AMD has lagged Nvidia over the past year in terms of price performance, despite slightly topping Q3 earnings and revenue forecasts. Specifically, the company generated $5.8 billion in sales, up 4.2% annually. Meanwhile, Nvidia once again blew past expectations, with Q3 earnings per share coming in at $4.02, beating by $0.63, but more importantly revenue grew to $18.1 billion this past quarter, representing an incredible growth rate of 205%. This beat was driven by rip-roaring data center and gaming chip demand.
However, both names have been retreating recently, as investors look through the euphoria surrounding AI and data center growth. Nvidia dipped below $500 on concerns over its steep valuation, given the stock has risen nearly 250% year-to-date. In my view, even if Nvidia continues trouncing estimates in the near term, this partly owes to rampant speculation over AI’s expansive long-term potential rather than fundamentals warranting its rich multiples. The disconnect between Nvidia’s nosebleed valuation and its financials remains stark. Though the company exceeded top and bottom-line estimates by around 15 percentage points, its premium is still astronomical even for a semiconductor high-flyer.
AMD’s More Reasonable Valuation Allows for Execution Shortfalls
Conversely, AMD looks like a relatively better-valued stock presently. Now, its growth lags Nvidia’s tremendously. However, its forward price-sales multiple of 8.5-times seems less extreme and bakes in slower expansion going forward. Specifically, if 2024 growth rebounds to 17% as analysts expect and continues, AMD’s 2027 revenue will put its forward price-sales ratio approximately 4.6-times. Though lofty in absolute terms, this at least seems more tenable than Nvidia’s present premium.

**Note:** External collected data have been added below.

/-- The slots that a far request leaves: its own with the request among those out, every other as it was. -/
theorem State.sendFar_slots (s : State) (k kind unit : Nat) (chip : BitVec 20) (va ga : Word) (use : FarUse) (units : Nat)
    (p : List Word) (name : Option (BitVec 128)) :
    (s.sendFar k kind unit chip va ga use units p name).slots = s.slots.set k { s.slot k with
      far := (s.slot k).far ++ [⟨(s.slot k).gen, (s.slot k).kseq.setWidth 32, kind, va, ga, unit, chip, use, name, (s.slot k).clause.ctx,
        (s.clauseMsg k).launch, (s.clauseMsg k).window⟩],
      kseq := (s.slot k).kseq + 1, owed := (s.slot k).owed.set (s.slot k).gen ((s.slot k).owed.get (s.slot k).gen 0 + 1) } := by
  unfold State.sendFar State.countReq
  dsimp only
  rw [State.route_frame]
  split <;> rfl

/-! ### Traps -/

/-- A report changes memory or the network, and where the trap ring is full its slot. -/
theorem State.reportToRing_slot (s : State) (k j : Nat) (p : List Word) :
    (s.reportToRing k p).slot j = if j = k ∧ ringFull s.hub.ktrapHead s.hub.ktrapTail 4096 = true then
      { s.slot k with ringReport := some (p.take 7 ++ [word ((s.slot k).clause.ctx + (s.ctx (coreOf k) (s.slot k).clause.ctx).vf * 2 ^ 8)]) }
      else s.slot j := by
  unfold State.reportToRing
  dsimp only
  by_cases hr : ringFull s.hub.ktrapHead s.hub.ktrapTail 4096 = true
  · rw [if_pos hr]
    by_cases hj : j = k
    · subst hj; simp [hr]
    · simp [hj, State.slot_modSlot_other _ _ _ _ hj]
  · rw [if_neg hr, if_neg (fun h => hr h.2)]
    simp [State.trapRingWrite, State.slot]

end Sys2Proof.Machine
end

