/-- `CompletionFollowsTheLoopRule`: loop 1 branches back; loop 1 ends and loop 0 branches back; both end (R87). -/
theorem test_loop_ends :
    ({ tSlot with kloop1 := 2, kls1 := 0x1030, kle1 := 0x1040 } : Slot).complete.pc = 0x1030 ∧
    ({ tSlot with kloop1 := 1, kle1 := 0x1040, kloop0 := 3, kls0 := 0x1020, kle0 := 0x1040 } : Slot).complete.pc = 0x1020 ∧
    ({ tSlot with kloop1 := 1, kle1 := 0x1040, kloop0 := 1, kle0 := 0x1040 } : Slot).complete.pc = 0x1044 ∧
    ({ tSlot with kloop1 := 1, kle1 := 0x1040, kloop0 := 3, kls0 := 0x1020, kle0 := 0x1040 } : Slot).complete.kloop0 = 2 ∧
    ({ tSlot with kloop1 := 2, kls1 := 0x1044, kle1 := 0x1040, kloop0 := 3, kls0 := 0x1020, kle0 := 0x1040 } : Slot).complete.pc = 0x1020 := by decide +kernel

/-- `JumpsAndWritesAtLoopEnds`: `csrrw` of `kloop0`. -/
theorem test_loop_write : Meets (tState id) (0x802 ≤ (0x802#12).toNat ∧ (0x802#12).toNat ≤ 0x807 ∧ (tState id).csr 0x802 = some 0) :=
  meets rfl rfl rfl rfl (by decide +kernel)

/-- `TrapReportGoesToItsHandler`: a VALID handler at channel 255, and none (R98). -/
theorem test_trap_goes_to_handler :
    let s := (tState id).modCtx 0 0 fun c => { c with chans := [(255, { entry := 2 ^ 36 })] }
    clauseMayHandle 0x12 false = true ∧ bit ((s.ctx 0 0).chans.get 255 {}).entry 36 = true ∧ bit ((s.ctx 0 0).chans.get 255 {}).entry 39 = false ∧
    (s.slot 0).priv = 0 ∧ (s.slot 0).phase ≠ .frozen ∧ (s.sendReport 0 0x12 false [1]).net.length = 1 := by decide +kernel
theorem test_trap_goes_to_ring : clauseMayHandle 0x12 false = true ∧ bit (((tState id).ctx 0 0).chans.get 255 {}).entry 36 = false ∧
    ringFull (tState id).hub.ktrapHead (tState id).hub.ktrapTail 4096 = false ∧ ((tState id).sendReport 0 0x12 false [1]).hub.ktrapTail = 1 := by decide +kernel

/-- `BaseAluResults`, `MultiplyDivideResults`: operands of each clause; the corners of division (R76). -/
theorem test_alu : Meets (tState id) (let s := tState id
    (after (.baseAlu (.op .sub 20 5 6)) s).sl.xr 20 = 8 ∧ (after (.baseAlu (.op .slt 20 6 5)) s).sl.xr 20 = 1 ∧
    (after (.baseAlu (.op .sltu 20 6 5)) s).sl.xr 20 = 0 ∧ (after (.baseAlu (.shiftImmW .sra 20 7 1)) s).sl.xr 20 = 0 ∧
    (after (.baseAlu (.shiftImm .sra 20 7 63)) s).sl.xr 20 = -1 ∧ (after (.baseAlu (.auipc 20 1)) s).sl.xr 20 = 0x2040 ∧
    (after (.baseAlu (.addiw 20 6 0)) s).sl.xr 20 = -1) := meets rfl rfl rfl rfl (by decide +kernel)
theorem test_divide : Meets (tState id) (let s := tState id
    s.sl.xr 5 ≠ 0 ∧ s.sl.xr 1 = 0 ∧ s.sl.xr 7 = BitVec.intMin 64 ∧ s.sl.xr 6 = -1 ∧ (s.sl.xr 6).setWidth 32 ≠ (0 : BitVec 32) ∧
    (s.sl.xr 7).setWidth 32 = (0 : BitVec 32) ∧
    (after (.baseMulDiv .div 20 7 6) s).sl.xr 20 = 0x8000000000000000 ∧ (after (.baseMulDiv .rem 20 7 6) s).sl.xr 20 = 0 ∧
    (after (.baseMulDiv .div 20 5 1) s).sl.xr 20 = -1 ∧ (after (.baseMulDiv .remu 20 5 1) s).sl.xr 20 = 7 ∧
    (after (.baseMulDiv .div 20 6 8) s).sl.xr 20 = 0 ∧ (after (.baseMulDiv .mulhu 20 6 6) s).sl.xr 20 = -2) := meets rfl rfl rfl rfl (by decide +kernel)

/-- `BranchesAndJumpsTransfer`: taken, not taken, misaligned, and outside the code region (R79). -/
theorem test_branches : Meets (tState id) (let s := tState id
    s.sl.xr 5 ≠ s.sl.xr 6 ∧ (s.sl.pc + ((4#12 ++ (0 : BitVec 1)).signExtend 64)).toNat % 4 = 0 ∧
    (s.sl.pc + ((3#12 ++ (0 : BitVec 1)).signExtend 64)).toNat % 4 ≠ 0 ∧
    (after (.baseBranch .bne 5 6 4) s).sl.pc = 0x1048 ∧ (after (.baseBranch .beq 5 6 4) s).sl.pc = 0x1044 ∧
    (after (.baseBranch .bne 5 6 3) s).sl.kcause = 0x15 ∧ (after (.baseBranch .bne 5 6 3) s).sl.kaddr = 0x1046 ∧
    (after (.jal 1 0xFFFFE) s).sl.pc = 0x103C ∧ (after (.jal 1 0xFFFFE) s).sl.xr 1 = 0x1044 ∧
    (after (.jalr 0 5 1) s).sl.pc = 8 ∧ (after (.jalr 1 15 1) s).sl.kcause = 0x15) := meets rfl rfl rfl rfl (by decide +kernel)
theorem test_fetch_bounds :
    let u := tState fun sl => { sl with pc := 0x2000 }
    (u.slot 0).clause.codeBase.toNat + (u.slot 0).clause.codeSize ≤ (u.slot 0).pc.toNat ∧
    (match u.takeWord 0 with | .inl t => (t.slot 0).kcause == 0x10 | .inr _ => false) = true := by decide +kernel

/-- `NearLoadsAndStores`: the operand store; a misaligned address; an address above bit 47 (R77, R78, R198). -/
theorem test_near_loads : Meets (tState id) (let s := tState id
    Unfenced s ∧ s.access 0 .read (s.sl.xr 10) 8 = .ok (.near (.operand (operandAddr 0 0x100))) ∧
    s.nearError (.operand (operandAddr 0 0x100)) 8 = none ∧ s.access 0 .write (s.sl.xr 10) 8 = .ok (.near (.operand (operandAddr 0 0x100))) ∧
    s.storeReady 0 (.operand (operandAddr 0 0x100)) 8 = true ∧ (s.sl.xr 10 + 1).toNat % 2 ≠ 0 ∧ fld (s.sl.xr 7) 48 16 ≠ 0 ∧
    (after (.baseLoad .lb 20 10 0) (after (.baseStore .sb 10 6 0) s)).sl.xr 20 = -1 ∧
    (after (.baseLoad .lhu 20 10 0) (after (.baseStore .sb 10 6 0) s)).sl.xr 20 = 0xFF ∧
    (after (.baseLoad .lh 20 10 1) s).sl.kcause = 0x14 ∧ (after (.baseLoad .ld 20 7 0) s).sl.kcause = 0x53) := meets rfl rfl rfl rfl (by unfold Unfenced; decide +kernel)

/-- `FarLoadsAndStores`: a page of this package (R199). -/
theorem test_far_loads : Meets (tState id) (let s := tState id
    s.isMgmt = false ∧ Unfenced s ∧ s.sl.farRoom 1 = true ∧ (s.sl.xr 11).toNat % 8 = 0 ∧
    s.access 0 .read (s.sl.xr 11) 8 = .ok (.far 0x200040 (homeOf 0 0x200040) 0 (tLeaf 0x20 0).toNat) ∧
    s.access 0 .write (s.sl.xr 11) 8 = .ok (.far 0x200040 (homeOf 0 0x200040) 0 (tLeaf 0x20 0).toNat) ∧
    (after (.baseLoad .ld 20 11 0) s).net.length = 1 ∧ (after (.baseLoad .ld 20 11 0) s).sl.pc = 0x1040) :=
  meets rfl rfl rfl rfl (by unfold Unfenced; decide +kernel)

Currently, NVDA stock still trades at 21-times sales, essentially assuming the company’s revenue growth beats will persist indefinitely. This is patently untenable, considering even 2031 earnings and sales assumptions place its forward price-earnings and price-sales ratios at 8.5-times and 4.9-times, respectively. Of course, no one knows precisely how substantial the total addressable market for AI will become, or whether Nvidia can perpetually expand earnings by triple-digit percentages. But competition will likely intensify with Intel (NASDAQ:INTC) and AMD itself churning out capable AI chips over the coming years.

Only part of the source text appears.